Copy each line that includes the string "asserted" from the material into your answer.

INPUT FOR THIS TASK:

>>>

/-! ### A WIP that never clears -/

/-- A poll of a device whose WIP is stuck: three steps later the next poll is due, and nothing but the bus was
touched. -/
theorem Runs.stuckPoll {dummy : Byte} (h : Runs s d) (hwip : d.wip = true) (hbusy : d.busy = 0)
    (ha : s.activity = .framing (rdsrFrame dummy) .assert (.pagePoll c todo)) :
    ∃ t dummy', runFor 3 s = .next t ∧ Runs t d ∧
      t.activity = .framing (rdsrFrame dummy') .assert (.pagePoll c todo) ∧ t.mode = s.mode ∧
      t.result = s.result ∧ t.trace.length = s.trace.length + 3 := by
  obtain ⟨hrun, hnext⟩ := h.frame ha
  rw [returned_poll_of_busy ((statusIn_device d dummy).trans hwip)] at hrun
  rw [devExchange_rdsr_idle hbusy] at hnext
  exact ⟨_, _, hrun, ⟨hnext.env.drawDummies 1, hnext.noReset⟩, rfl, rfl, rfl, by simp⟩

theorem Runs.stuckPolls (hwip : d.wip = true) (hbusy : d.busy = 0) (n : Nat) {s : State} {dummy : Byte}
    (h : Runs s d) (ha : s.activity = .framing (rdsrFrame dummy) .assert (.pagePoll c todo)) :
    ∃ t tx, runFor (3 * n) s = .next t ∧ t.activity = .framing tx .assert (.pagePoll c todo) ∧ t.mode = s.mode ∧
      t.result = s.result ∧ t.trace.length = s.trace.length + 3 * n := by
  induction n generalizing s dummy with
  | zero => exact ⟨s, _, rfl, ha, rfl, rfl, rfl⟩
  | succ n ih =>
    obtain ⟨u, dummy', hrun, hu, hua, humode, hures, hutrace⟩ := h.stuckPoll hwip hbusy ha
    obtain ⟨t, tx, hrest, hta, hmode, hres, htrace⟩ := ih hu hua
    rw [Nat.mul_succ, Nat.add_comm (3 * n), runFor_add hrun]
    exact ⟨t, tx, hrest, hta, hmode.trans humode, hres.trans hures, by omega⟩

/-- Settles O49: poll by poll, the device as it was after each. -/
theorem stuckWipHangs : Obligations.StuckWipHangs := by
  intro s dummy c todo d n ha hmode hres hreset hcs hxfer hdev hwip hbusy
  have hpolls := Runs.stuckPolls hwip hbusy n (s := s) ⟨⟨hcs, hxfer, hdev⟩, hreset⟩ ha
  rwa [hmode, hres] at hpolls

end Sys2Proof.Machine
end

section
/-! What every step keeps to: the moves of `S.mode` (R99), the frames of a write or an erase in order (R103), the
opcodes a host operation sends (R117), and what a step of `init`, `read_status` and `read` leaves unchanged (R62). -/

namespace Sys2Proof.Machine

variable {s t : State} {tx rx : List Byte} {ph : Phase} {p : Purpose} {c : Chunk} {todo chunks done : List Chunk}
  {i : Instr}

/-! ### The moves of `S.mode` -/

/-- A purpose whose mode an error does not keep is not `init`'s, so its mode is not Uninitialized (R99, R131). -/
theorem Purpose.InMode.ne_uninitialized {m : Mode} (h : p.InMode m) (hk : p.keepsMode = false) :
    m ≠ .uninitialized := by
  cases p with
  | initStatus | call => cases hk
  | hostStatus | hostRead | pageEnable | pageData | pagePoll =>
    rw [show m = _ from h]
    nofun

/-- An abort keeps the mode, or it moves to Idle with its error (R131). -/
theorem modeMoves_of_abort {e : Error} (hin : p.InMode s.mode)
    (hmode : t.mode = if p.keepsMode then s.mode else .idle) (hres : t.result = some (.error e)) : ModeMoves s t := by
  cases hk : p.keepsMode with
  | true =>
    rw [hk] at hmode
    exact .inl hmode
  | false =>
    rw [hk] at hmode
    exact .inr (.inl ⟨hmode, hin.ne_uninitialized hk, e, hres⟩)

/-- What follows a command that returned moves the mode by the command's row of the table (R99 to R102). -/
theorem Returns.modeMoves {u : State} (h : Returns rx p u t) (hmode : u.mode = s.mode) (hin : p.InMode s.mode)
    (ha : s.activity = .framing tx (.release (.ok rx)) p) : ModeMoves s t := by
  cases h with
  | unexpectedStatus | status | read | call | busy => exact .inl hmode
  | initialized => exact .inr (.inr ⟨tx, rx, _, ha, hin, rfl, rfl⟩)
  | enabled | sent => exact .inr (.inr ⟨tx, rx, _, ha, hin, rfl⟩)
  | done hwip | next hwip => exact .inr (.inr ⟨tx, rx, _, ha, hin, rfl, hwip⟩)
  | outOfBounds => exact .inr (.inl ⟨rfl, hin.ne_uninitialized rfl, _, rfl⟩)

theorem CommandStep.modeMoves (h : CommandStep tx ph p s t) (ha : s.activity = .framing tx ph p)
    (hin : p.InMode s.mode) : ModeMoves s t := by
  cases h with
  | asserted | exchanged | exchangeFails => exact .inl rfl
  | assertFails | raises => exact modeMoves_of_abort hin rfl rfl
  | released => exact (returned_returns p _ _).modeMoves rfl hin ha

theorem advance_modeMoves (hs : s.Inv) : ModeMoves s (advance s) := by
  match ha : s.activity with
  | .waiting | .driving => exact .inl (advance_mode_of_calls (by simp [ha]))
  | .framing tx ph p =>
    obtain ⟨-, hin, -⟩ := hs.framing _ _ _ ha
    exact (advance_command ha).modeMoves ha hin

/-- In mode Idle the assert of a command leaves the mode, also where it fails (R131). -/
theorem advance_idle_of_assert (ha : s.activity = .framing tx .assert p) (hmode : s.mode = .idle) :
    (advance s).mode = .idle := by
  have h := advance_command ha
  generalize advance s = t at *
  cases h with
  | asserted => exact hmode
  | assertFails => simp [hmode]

<<<

SOLUTION TO THIS EXERCISE:
  | asserted | exchanged | exchangeFails => exact .inl rfl
  | asserted => exact hmode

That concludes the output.